Detailed Description:
– **Excessive Demand**: SourceHut highlights ongoing disruptions caused by aggressive crawling by AI LLMs, leading to bandwidth strain that affects overall service delivery. This emphasizes how cloud-based services and hosting platforms face challenges from AI scraping activities.
– **Mitigation Strategies**: In response to these issues, SourceHut has implemented several measures, such as:
– Deployment of **Nepenthes**, a tar pit designed to catch crawlers.
– Unilateral blocking of major cloud services like Google Cloud and Microsoft Azure due to high bot traffic.
– **Historical Context**: The company recalls previous experiences with similar issues arising from web scraping, indicating a persistent trend.
– **Generative AI Impact**: The surge in usage of generative AI has exacerbated the problem, highlighting the need for controlled crawling practices within the AI community.
– **AI Providers’ Commitments**: Some AI firms (e.g., OpenAI) have committed to respecting **robots.txt** directives, a standard indicating allowances for crawlers.

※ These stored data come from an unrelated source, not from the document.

-- ==== Sys2Proof/Machine/TileUnit.lean ====
section
/-! DEFINITION. The tile unit: major 0x28 (R198 to R205), and the claim that moves it between processes. -/

namespace Sys2Proof.Machine

/-- The m registers of the tile unit at a place. -/
def Core.rm (c : Core) (n : BitVec 3) : Tile := c.m[n.toNat]'n.isLt

/-- Writes and fills an m register of the unit. -/
def State.wm (s : State) (pl : Nat) (n : BitVec 3) (t : Tile) : State :=
  s.modCore pl fun c => { c with m := c.m.set n.toNat t n.isLt, mFull := setBit c.mFull n.toNat true }

/-- Marks an m register empty (R16). -/
def State.em (s : State) (pl : Nat) (n : BitVec 3) : State :=
  s.modCore pl fun c => { c with mFull := setBit c.mFull n.toNat false }

/-- The offset of row `i` of a tile in scratchpad (R200, R201). -/
def rowOff (p : Proc) (b c : BitVec 5) (i : Nat) : Nat := scratchOff p (p.rg b + BitVec.ofNat 64 i * p.rg c) 0 8

/-- The words of a tile in scratchpad. -/
def rowWords (k : Nat) (p : Proc) (b c : BitVec 5) : List Nat :=
  (List.range 16).flatMap fun i => (List.range 8).map fun j => spadGa k p (rowOff p b c i + 8 * j)

/-- TLD (R200): read now, filled within 20 cycles. -/
def execTld (a : BitVec 3) (b c : BitVec 5) (s : State) : Out :=
  issue { unit := .tile, srcs := [.g b, .g c], dsts := [.m a], touch := .plain } (fun k p s =>
    s.withSpad k p false (p.rg b)
      (let t : Tile := Vector.ofFn fun i => BitVec.ofNat 512 (spadNat s k p (rowOff p b c i.val) 64)
       ((s.selfFill k p [.m a t]).em (placeOf k) a).fin k p)
      (gas := rowWords k p b c)) s

/-- TST (R200): rows in ascending order, every word set full. -/
def execTst (a : BitVec 3) (b c : BitVec 5) (s : State) : Out :=
  issue { unit := .tile, srcs := [.g b, .g c, .m a], touch := .plain } (fun k p s =>
    s.withSpad k p false (p.rg b)
      (let t := (s.core (placeOf k)).rm a
       ((List.range 128).foldl (fun s i =>
         s.spadPut k p (rowOff p b c (i / 8) + i % 8 * 8)
           (leBytes 8 (getEl 8 ((t[i / 8]?).getD 0) (i % 8)))) s).fin k p)
      (gas := rowWords k p b c)) s

/-- TLDT (R201): a transposed block. -/
def execTldt (a : BitVec 3) (b c : BitVec 5) (ty : Ty) (s : State) : Out :=
  issue { unit := .tile, srcs := [.g b, .g c], dsts := [.m a], touch := .plain } (fun k p s =>
    s.withSpad k p false (p.rg b)
      (let e := ty.bytes
       let t : Tile := Vector.ofFn fun r => vBuild e fun i => spadNat s k p (rowOff p b c i + r.val * e) e
       ((s.selfFill k p [.m a t]).em (placeOf k) a).fin k p)
      (gas := rowWords k p b c)) s

/-- The swap square of SWAPSQ: side, anchor column and row (R50). -/
def swapSide (w : Word) : Nat := 2 ^ (field w 0 2 + 1)

/-- The partner of a core in a square (R202): none where the square is invalid or the core outside it. -/
def swapPartner (w : Word) (core : Nat) : Option Nat :=
  let side := swapSide w
  let ax := field w 8 5
  let ay := field w 16 5
  let x := coreX core
  let y := coreY core
  if !w.getLsbD 31 then none
  else if 24 < ax + side ∨ 32 < ay + side ∨ 768 ≤ core then none
  else if x < ax ∨ ax + side ≤ x ∨ y < ay ∨ ay + side ≤ y then none
  else some (coreAt (ax + y - ay) (ay + x - ax))

/-- Completes one side of an exchange: the status, and FMTMODE where the NANMODE bits differ (R202). -/
def State.swapEnd (s : State) (k : Nat) (p : Proc) (c : BitVec 5) (partner : Proc) : State :=
  let s := s.modLive k fun q => { (q.wg c 0).advance with stall := none, wait := none }
  let s := if p.nan1 = partner.nan1 then s else s.takeTrap k 8 2 (truth partner.nan1) p.pc false false
  s.wake k

/-- TSWAP and TSWAP.T (R202): `old` is the deadline of the swap already waiting. -/
def swap (a : BitVec 3) (c : BitVec 5) (timed : Bool) (old : Option (Option Nat)) (s : State) : Out :=
  issue { unit := .tile, srcs := [.m a], dsts := [.g c], touch := .both, quiet := true } (fun k p s =>
    let pl := placeOf k
    match swapPartner p.swapsq (coreOf pl) with
    | none => s.fin k (p.wg c (BitVec.ofNat 64 stBadType))
    | some core =>
      if core = coreOf pl then s.fin k (p.wg c 0)
      else
        let ppl := devOf pl * 1024 + core
        let other := match (s.core ppl).tileOwner with
          | none => none
          | some j =>
            match s.live j with
            | none => none
            | some q =>
              match q.stall with
              | some { kind := .tswap m st, .. } => if q.swapsq = p.swapsq then some (j, q, m, st) else none
              | _ => none
        match other with
        | some (j, q, m, st) =>
          let mine := (s.core pl).rm a
          let theirs := (s.core ppl).rm m
          (((s.wm pl a theirs).wm ppl m mine).swapEnd k p c q).swapEnd j q st p
        | none =>
          let d := old.getD (deadlineOf s k p timed)
          if pastDeadline s d then s.fin k (p.wg c (BitVec.ofNat 64 stTimeout))
          else s.stallOn k p (.tswap a c) d) s

/-- The deadline of the swap in which the issuing process waits. -/
def swapDeadline (s : State) : Option (Option Nat) :=
  match (mget s.procs s.cur).bind (·.stall) with
  | some { kind := .tswap _ _, deadline := d, .. } => some d
  | _ => none

/-- TSWAP (R202). -/
def execTswap (a : BitVec 3) (c : BitVec 5) (s : State) : Out := swap a c false none s

/-- TSWAP.T (R202). -/
def execTswapT (a : BitVec 3) (c : BitVec 5) (s : State) : Out := swap a c true (swapDeadline s) s

/-- The product of R203: `acc` holds 16 × 16 FP32 elements. -/
def tileProduct (ty : Ty) (nan1 : Bool) (acc x y : Tile) : Tile :=
  Vector.ofFn fun i =>
    let row := rowVals ty nan1 (x[i.val]'i.isLt)
    vBuild 4 fun j => exactGroupAdd (getEl 4 (acc[i.val]'i.isLt) j) row (rowVals ty nan1 ((y[j]?).getD 0))

/-- TMMA (R203). -/
def execTmma (a b c : BitVec 3) (ty : Ty) (s : State) : Out :=
  issue { unit := .tile, srcs := [.m b, .m c, .m a], dsts := [.m a] } (fun k p s =>
    let u := s.core (placeOf k)
    (s.wm (placeOf k) a (tileProduct ty p.nan1 (u.rm a) (u.rm b) (u.rm c))).fin k p) s

/-- TZERO (R204). -/
def execTzero (a : BitVec 3) (s : State) : Out :=
  issue { unit := .tile, dsts := [.m a] } (fun k p s => (s.wm (placeOf k) a (Vector.replicate 16 0)).fin k p) s

/-- The conversion of R204. -/
def tileConvert (ty : Ty) (md : NumMode) (x : Tile) : Tile :=
  Vector.ofFn fun r => vBuild ty.bytes fun j =>
    let i := r.val * elCount ty.bytes + j
    if i < 256 then convert .fp32 ty md false (getEl 4 ((x[i / 16]?).getD 0) (i % 16)) else 0

/-- TCVT (R204). -/
def execTcvt (a b : BitVec 3) (ty : Ty) (s : State) : Out :=
  issue { unit := .tile, srcs := [.m b], dsts := [.m a] } (fun k p s =>
    (s.wm (placeOf k) a (tileConvert ty p.mode ((s.core (placeOf k)).rm b))).fin k p) s

/-- Saves the m registers of the unit and their bits to an area, and brings those of another in (R32, R198). -/
def State.saveTiles (s : State) (pl usa : Nat) : State :=
  let c := s.core pl
  (s.putBytes usa (c.m.toList.map tileBytes).flatten).putBytes (usa + 0x2900) [c.mFull]

def State.loadTiles (s : State) (pl usa : Nat) : State :=
  s.modCore pl fun c =>
    { c with m := Vector.ofFn fun i => memTile s (usa + 1024 * i.val), mFull := memGet s.mem (usa + 0x2900) }

/-- When a process began to wait for the tile unit. -/
def claimsTile (p : Proc) : Option Nat :=
  match p.stall with
  | some { kind := .tclaim, since := t, .. } => some t
  | _ => none

/-- The process that has waited longest for the tile unit of a core, other than its owner, the first found on a tie: R198
gives no order among several that wait, and this one is the model's choice (log 40). -/
def tileClaimant (s : State) (place : Nat) : Option (Nat × Proc) :=
  (s.procsAt place).foldl (fun b e =>
    if (s.core place).tileOwner = some e.1 then b
    else
      match claimsTile e.2, b.bind fun (x : Nat × Proc) => claimsTile x.2 with
      | none, _ => b
      | some _, none => some e
      | some t, some u => if t < u then some e else b) none

/-- TILE_CLAIM (R198): the unit goes to the process that waits for it; a swap of the owner is withdrawn. An owner
whose own claim has been served issues its instruction first (log 40). -/
def execTileClaim (place : Nat) (s : State) : Out :=
  match tileClaimant s place with
  | none => .next s
  | some (k, p) =>
    let give (s : State) : State := (s.loadTiles place p.usa).modCore place fun c => { c with tileOwner := some k }
    match (s.core place).tileOwner.bind fun o => (mget s.procs o).map fun q => (o, q) with
    | none => .next (give s)
    | some (o, q) =>
      if q.run != .halted && (claimsTile q).isSome then .next s
      else
        let s := match q.stall with
          | some { kind := .tswap _ _, .. } => (s.modLive o fun q => { q with stall := none }).wake o
          | _ => s
        .next (give (s.saveTiles place q.usa))

end Sys2Proof.Machine
end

– **Traffic Analysis**: Data from various services shows a staggering number of requests from recognized AI bots:
– OpenAI’s **GPTbot** generated 569 million requests, significantly impacting hosting bandwidth.

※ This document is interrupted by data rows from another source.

-- ==== Sys2Proof/Machine/Yard.lean ====
section
/-! DEFINITION. The yard (R243 to R260, R388 to R391): patch images, steps, saving and restoring, claims, and the
instructions of major 0x2C. -/

namespace Sys2Proof.Machine

/-- Signed fields of a block of bytes. -/
def bytesNat (bs : List Byte) (o n : Nat) : Nat := leNat ((bs.drop o).take n)
def bytesInt (bs : List Byte) (o n : Nat) : Int := toSigned (8 * n) (bytesNat bs o n)

/-- A number as `n` bytes in two's complement. -/
def intBytes (n : Nat) (x : Int) : List Byte := leBytes n (wrapInt (8 * n) x)

/-- A slot of a cell (R245): its source ID, and -1 or 1, if enabled. -/
def slotOf (x : BitVec 16) : Option (Nat × Int) :=
  if x.getLsbD 11 then some (x.toNat % 1024, if x.getLsbD 10 then -1 else 1) else none

/-- A cell record of a patch image (R246): none where a reserved bit is set or W is no width. -/
def cellOf (bs : List Byte) (k : Nat) : Option YCell :=
  let o := 32 * k
  let cfg : BitVec 32 := BitVec.ofNat 32 (bytesNat bs (o + 8) 4)
  let w := (cfg.extractLsb' 8 6).toNat
  let slots := (List.range 8).map fun i => (BitVec.ofNat 16 (bytesNat bs (o + 0x0C + 2 * i) 2) : BitVec 16)
  let y := bytesInt bs o 4
  let res := bytesInt bs (o + 4) 4
  if cfg &&& ~~~0x00BF3F03#32 = 0 ∧ bytesNat bs (o + 0x1C) 4 = 0 ∧ (slots.all fun x => x.toNat < 4096) = true ∧
      (w = 0 ∨ (4 ≤ w ∧ w ≤ 32)) ∧
      (w = 0 ∨ (y.natAbs < 2 ^ (w - 1) ∧ -(2 ^ (w - 1) : Int) ≤ res ∧ res < 2 ^ (w - 1))) ∧
      ((slots.filterMap slotOf).all fun e => decide (e.1 ≤ 271)) = true then
    some
      { y := y, res := res, w := w, dom := (cfg.extractLsb' 0 2).toNat, odoor := (cfg.extractLsb' 16 6).toNat
        oen := cfg.getLsbD 23, xs := slots.take 4, ys := slots.drop 4, out := 0 }
  else none

/-- The sources of an enabled cell. -/
def YCell.sources (c : YCell) : List Nat := ((c.xs ++ c.ys).filterMap slotOf).map (·.1)

/-- The domain of a source of a patch (R247): of a cell or of a step pulse. -/
def sourceDom (cells : List YCell) (id : Nat) : Option Nat :=
  if id < 256 then (cells[id]?).map (·.dom) else if id < 260 then some (id - 256) else none

/-- The readers of a patch: (source, domain) of every enabled cell. -/
def readersOf (cells : List YCell) : List (Nat × Nat) :=
  (cells.filter fun c => c.w != 0).flatMap fun c => c.sources.map fun i => (i, c.dom)

/-- The cross pairs of a patch, in the order of R247. -/
def crossPairs (cells : List YCell) : List (Nat × Nat) :=
  let rs := readersOf cells
  (List.range 260).flatMap fun id => (List.range 4).filterMap fun d =>
    if rs.contains (id, d) && sourceDom cells id != some d then some (id, d) else none

/-- A patch image under R247, for a loader `p`: its cells and cross pairs. -/
def patchOf (s : State) (p : Proc) (bs : List Byte) : Option (List YCell × List (Nat × Nat)) :=
  match (List.range 256).mapM (cellOf bs) with
  | none => none
  | some cells =>
    let rs := readersOf cells
    let pairs := crossPairs cells
    let portsOk := (List.range 12).all fun i => ((rs.filter fun r => r.1 == 260 + i).map (·.2)).dedup.length ≤ 1
    let doorOk (c : YCell) : Bool :=
      !c.oen ||
        (match mget p.doors c.odoor with
         | none => false
         | some d => d.isSend && c.odoor ≤ 61 &&
            (match mget s.chans d.chan with
             | none => false
             | some x => x.typ == .word && decide (1 ≤ x.cap ∧ x.cap ≤ 64)))
    if portsOk && cells.all doorOk && decide (pairs.length ≤ 32) then some (cells, pairs) else none

/-- The cells as a map: those that are not wholly zero. -/
def cellMap (cells : List YCell) : Map YCell :=
  ((List.range 256).zip cells).filter fun e =>
    e.2.w != 0 || e.2.y != 0 || e.2.res != 0 || e.2.oen || (e.2.xs ++ e.2.ys).any (· != 0)

def Yard.cell (y : Yard) (i : Nat) : YCell :=
  (mget y.cells i).getD
    { y := 0, res := 0, w := 0, dom := 0, odoor := 0, oen := false, xs := [], ys := [], out := 0 }
def Yard.dom (y : Yard) (d : Nat) : YDom := (y.doms[d]?).getD YDom.reset
def Yard.setDom (y : Yard) (d : Nat) (x : YDom) : Yard := { y with doms := y.doms.setIfInBounds d x }
def Yard.running (y : Yard) : Bool := y.doms.toList.any (·.run)

/-- Stops every domain. -/
def Yard.stopAll (y : Yard) : Yard := { y with doms := y.doms.map fun d => { d with run := false } }

/-- The index of the cross counter of a pair. -/
def Yard.pairIx (y : Yard) (id d : Nat) : Option Nat := y.pairs.findIdx? fun e => e == (id, d)

/-- The increment that a slot contributes to a step of domain `d` (R245). -/
def Yard.increment (y : Yard) (d : Nat) (x : BitVec 16) : Int :=
  match slotOf x with
  | none => 0
  | some (id, sign) =>
    let v : Int :=
      match y.pairIx id d with
      | some i => y.cross.getD i 0
      | none =>
        if id < 256 then (y.cell id).out
        else if id < 260 then 1
        else y.ports.getD (id - 260) 0
    sign * v

def Yard.sumSlots (y : Yard) (d : Nat) (l : List (BitVec 16)) : Int := (l.map (y.increment d)).foldl (· + ·) 0

/-- Phase A of a cell (R248): its new RES and out, and whether it overruns. -/
def Yard.phaseA (y : Yard) (d : Nat) (c : YCell) : Int × Int × Bool :=
  let dx := y.sumSlots d c.xs
  if 1 < dx.natAbs then (c.res, 0, true)
  else
    let r := c.res + dx * c.y
    if 2 ^ (c.w - 1) ≤ r then (r - 2 ^ c.w, 1, false)
    else if r < -(2 ^ (c.w - 1) : Int) then (r + 2 ^ c.w, -1, false)
    else (r, 0, false)

/-- Phase B of a cell (R248): its new Y. -/
def Yard.phaseB (y : Yard) (d : Nat) (c : YCell) : Int := toSigned 32 (wrapInt 32 (c.y + y.sumSlots d c.ys))

/-- A count clamped to a range. -/
def clampInt (lo hi x : Int) : Int := max lo (min hi x)

/-- The lowest-numbered enabled cell that reads a cross counter. -/
def Yard.readerOf (y : Yard) (id d : Nat) : Option Nat :=
  (y.cells.find? fun (e : Nat × YCell) => e.2.w != 0 && e.2.dom == d && e.2.sources.contains id).map (·.1)

/-- The outcome of a step: the yard, the overrun and integrand cells, and the cells with an output. -/
structure YStepped where
  yard : Yard
  overruns : List Nat
  integs : List Nat
  deriving DecidableEq, Repr

/-- One step of domain `d` (R248). -/
def Yard.step (y : Yard) (d : Nat) : YStepped :=
  let mine (e : Nat × YCell) : Bool := e.2.w != 0 && e.2.dom == d
  let next (e : Nat × YCell) : Nat × YCell :=
    if mine e then
      let a := y.phaseA d e.2
      (e.1, { e.2 with res := a.1, out := a.2.1, y := y.phaseB d e.2 })
    else e
  let cells := y.cells.map next
  let overs := (y.cells.filter fun e => mine e && (y.phaseA d e.2).2.2).map (·.1)
  let integs := (cells.filter fun e => mine e && decide (2 ^ (e.2.w - 1) ≤ e.2.y.natAbs)).map (·.1)
  let readPorts := (y.cells.filter mine).flatMap fun e => e.2.sources
  let ports := (List.range 12).map fun i => if readPorts.contains (260 + i) then 0 else y.ports.getD i 0
  let outOf (id : Nat) : Int := match mget cells id with | none => 0 | some c => c.out
  let added (i : Nat) : Int :=
    match y.pairs[i]? with
    | none => y.cross.getD i 0
    | some (id, dst) =>
      let old : Int := if dst = d then 0 else y.cross.getD i 0
      if id < 256 then (if (y.cell id).w != 0 && (y.cell id).dom == d then old + outOf id else old)
      else if id - 256 = d then old + 1 else old
  let raw := (List.range 32).map added
  let clamps := ((List.range 32).filter fun i => decide (raw.getD i 0 < -32768 ∨ 32767 < raw.getD i 0)).filterMap fun i =>
    (y.pairs[i]?).bind fun e => y.readerOf e.1 e.2
  let x := y.dom d
  let left := if x.mode = 1 then x.left - 1 else x.left
  { yard := ({ y with cells := cells, ports := ports, cross := raw.map (clampInt (-32768) 32767) } : Yard).setDom d
      { x with steps := x.steps + 1, done := x.done + 1, left := left, run := x.run && !(x.mode == 1 && left == 0) }
    overruns := overs ++ clamps
    integs := integs }

/-- The least of a list. -/
def leastOf (l : List Nat) : Option Nat := l.foldl (fun m x => match m with | none => some x | some y => some (min x y)) none

/-- The cycle in which the next step of a running domain falls due (R249); `start`: the cycle in which TIMEB was 0. -/
def YDom.due (x : YDom) (start : Nat) : Nat :=
  let k := x.done + 1
  if x.mode = 2 then start + (9 * (x.t0 + k * x.div) + 4) / 5 else x.t0 + k * x.div

/-- Whether domain `d` is the one that steps next (R249): due, and none due in an earlier cycle, or in the same cycle
with a lower number. R249 orders only the steps of one cycle: that overdue steps of different cycles run the earlier due
first is the model's choice (log 109). -/
def Yard.turn (y : Yard) (start cycle d : Nat) : Bool :=
  let x := y.dom d
  x.run && decide (x.due start ≤ cycle) && (List.range 4).all fun e =>
    let z := y.dom e
    !z.run || decide (x.due start < z.due start ∨ (x.due start = z.due start ∧ d ≤ e))

/-- Sends the output of a cell, or drops it (R251). -/
def State.yardOut (s : State) (place k d : Nat) (cell : Nat) (out : Int) : State :=
  let y := (s.core place).yard
  let drop := s.modCore place fun c => { c with yard := { c.yard with odrop := min (c.yard.odrop + 1) (2 ^ 32 - 1) } }
  match mget s.procs k with
  | none => s
  | some p =>
    match mget p.doors (y.cell cell).odoor with
    | none => drop
    | some e =>
      match mget s.chans e.chan with
      | none => drop
      | some x =>
        if !e.isSend || e.poisoned || x.rclosed || x.sstate != .opened || x.credit == 0 then drop
        else
          let w : Word := BitVec.ofNat 64 (wrapInt 16 out + cell * 2 ^ 16 + d * 2 ^ 24 + (y.dom d).steps.toNat % 2 ^ 32 * 2 ^ 32)
          s.sendItem e k p p.nan1 x [w] none

/-- Completes a YSTOP.W whose domains have all stopped (R256). -/
def State.yardStopped (s : State) (place k : Nat) : State :=
  match s.live k with
  | none => s
  | some p =>
    match p.wait with
    | some { kind := .ystop mask, .. } =>
      if (List.range 4).any fun d => mask.testBit d && ((s.core place).yard.dom d).run then s else s.finishWait k 0
    | _ => s

/-- Records a fault of a step and stops every domain (R250). -/
def State.yardFault (s : State) (place k : Nat) (r : YStepped) : State :=
  match (leastOf r.overruns).orElse fun _ => leastOf r.integs with
  | none => s
  | some cell =>
    let isOver := !r.overruns.isEmpty
    let y := (s.core place).yard
    let fd := (y.cell cell).dom
    let y := { y.stopAll with ovr := y.ovr || isOver, intg := y.intg || !isOver, fcell := cell, fdom := fd }
    let tval : Word := BitVec.ofNat 64 (cell + fd * 256 + (y.dom fd).steps.toNat % 2 ^ 32 * 2 ^ 32)
    (s.modCore place fun c => { c with yard := y }).modProc k fun p => { p with yardTrap := some (isOver, tval) }

/-- The step of a domain that is due (R248 to R251). -/
def State.yardStep (s : State) (place dom : Nat) : State :=
  let c := s.core place
  match c.yardOwner with
  | none => s
  | some k =>
    if 4 ≤ dom ∨ c.yard.turn (s.device (devOf place)).t0 s.cycle dom = false then s
    else
      let x := c.yard.dom dom
      let late := x.mode = 2 ∧ x.t0 + (x.done + 2) * x.div ≤ s.timebOf (devOf place)
      let r := c.yard.step dom
      let z := r.yard.dom dom
      let y := r.yard.setDom dom { z with late := if late then min (z.late + 1) (2 ^ 32 - 1) else z.late }
      let s := s.modCore place fun c => { c with yard := y }
      let outs := y.cells.filter fun (e : Nat × YCell) => e.2.w != 0 && e.2.dom == dom && e.2.oen && e.2.out != 0
      let s := outs.foldl (fun s (e : Nat × YCell) => s.yardOut place k dom e.1 e.2.out) s
      (s.yardFault place k r).yardStopped place k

– The phenomenon is leading to traffic patterns where AI bots represent a notable proportion of total requests.
– **Spoofing and Abuse**: Instances of spoofing user-agent strings complicate the identification of legitimate crawlers, creating further challenges in managing web traffic.
– **Ad Metrics Concerns**: Insights from DoubleVerify indicate a rise in general invalid traffic, deemed problematic for ad metrics due to the contributions of AI-based crawlers.

Key Points:
– The rise of AI crawlers poses risks both to the performance of cloud services and the integrity of data collection frameworks.
– Service providers must strike a balance between enabling access for legitimate crawlers and safeguarding against excessive demands that can degrade service quality.
– There’s an emerging necessity for regulatory discussions around ethical data scraping in the AI domain to ensure that innovation does not compromise the infrastructure and integrity of existing services.

The significance of this situation cannot be overstated as it underscores vulnerabilities within cloud infrastructure and raises questions regarding compliance, governance, and operational security in an increasingly AI-driven ecosystem.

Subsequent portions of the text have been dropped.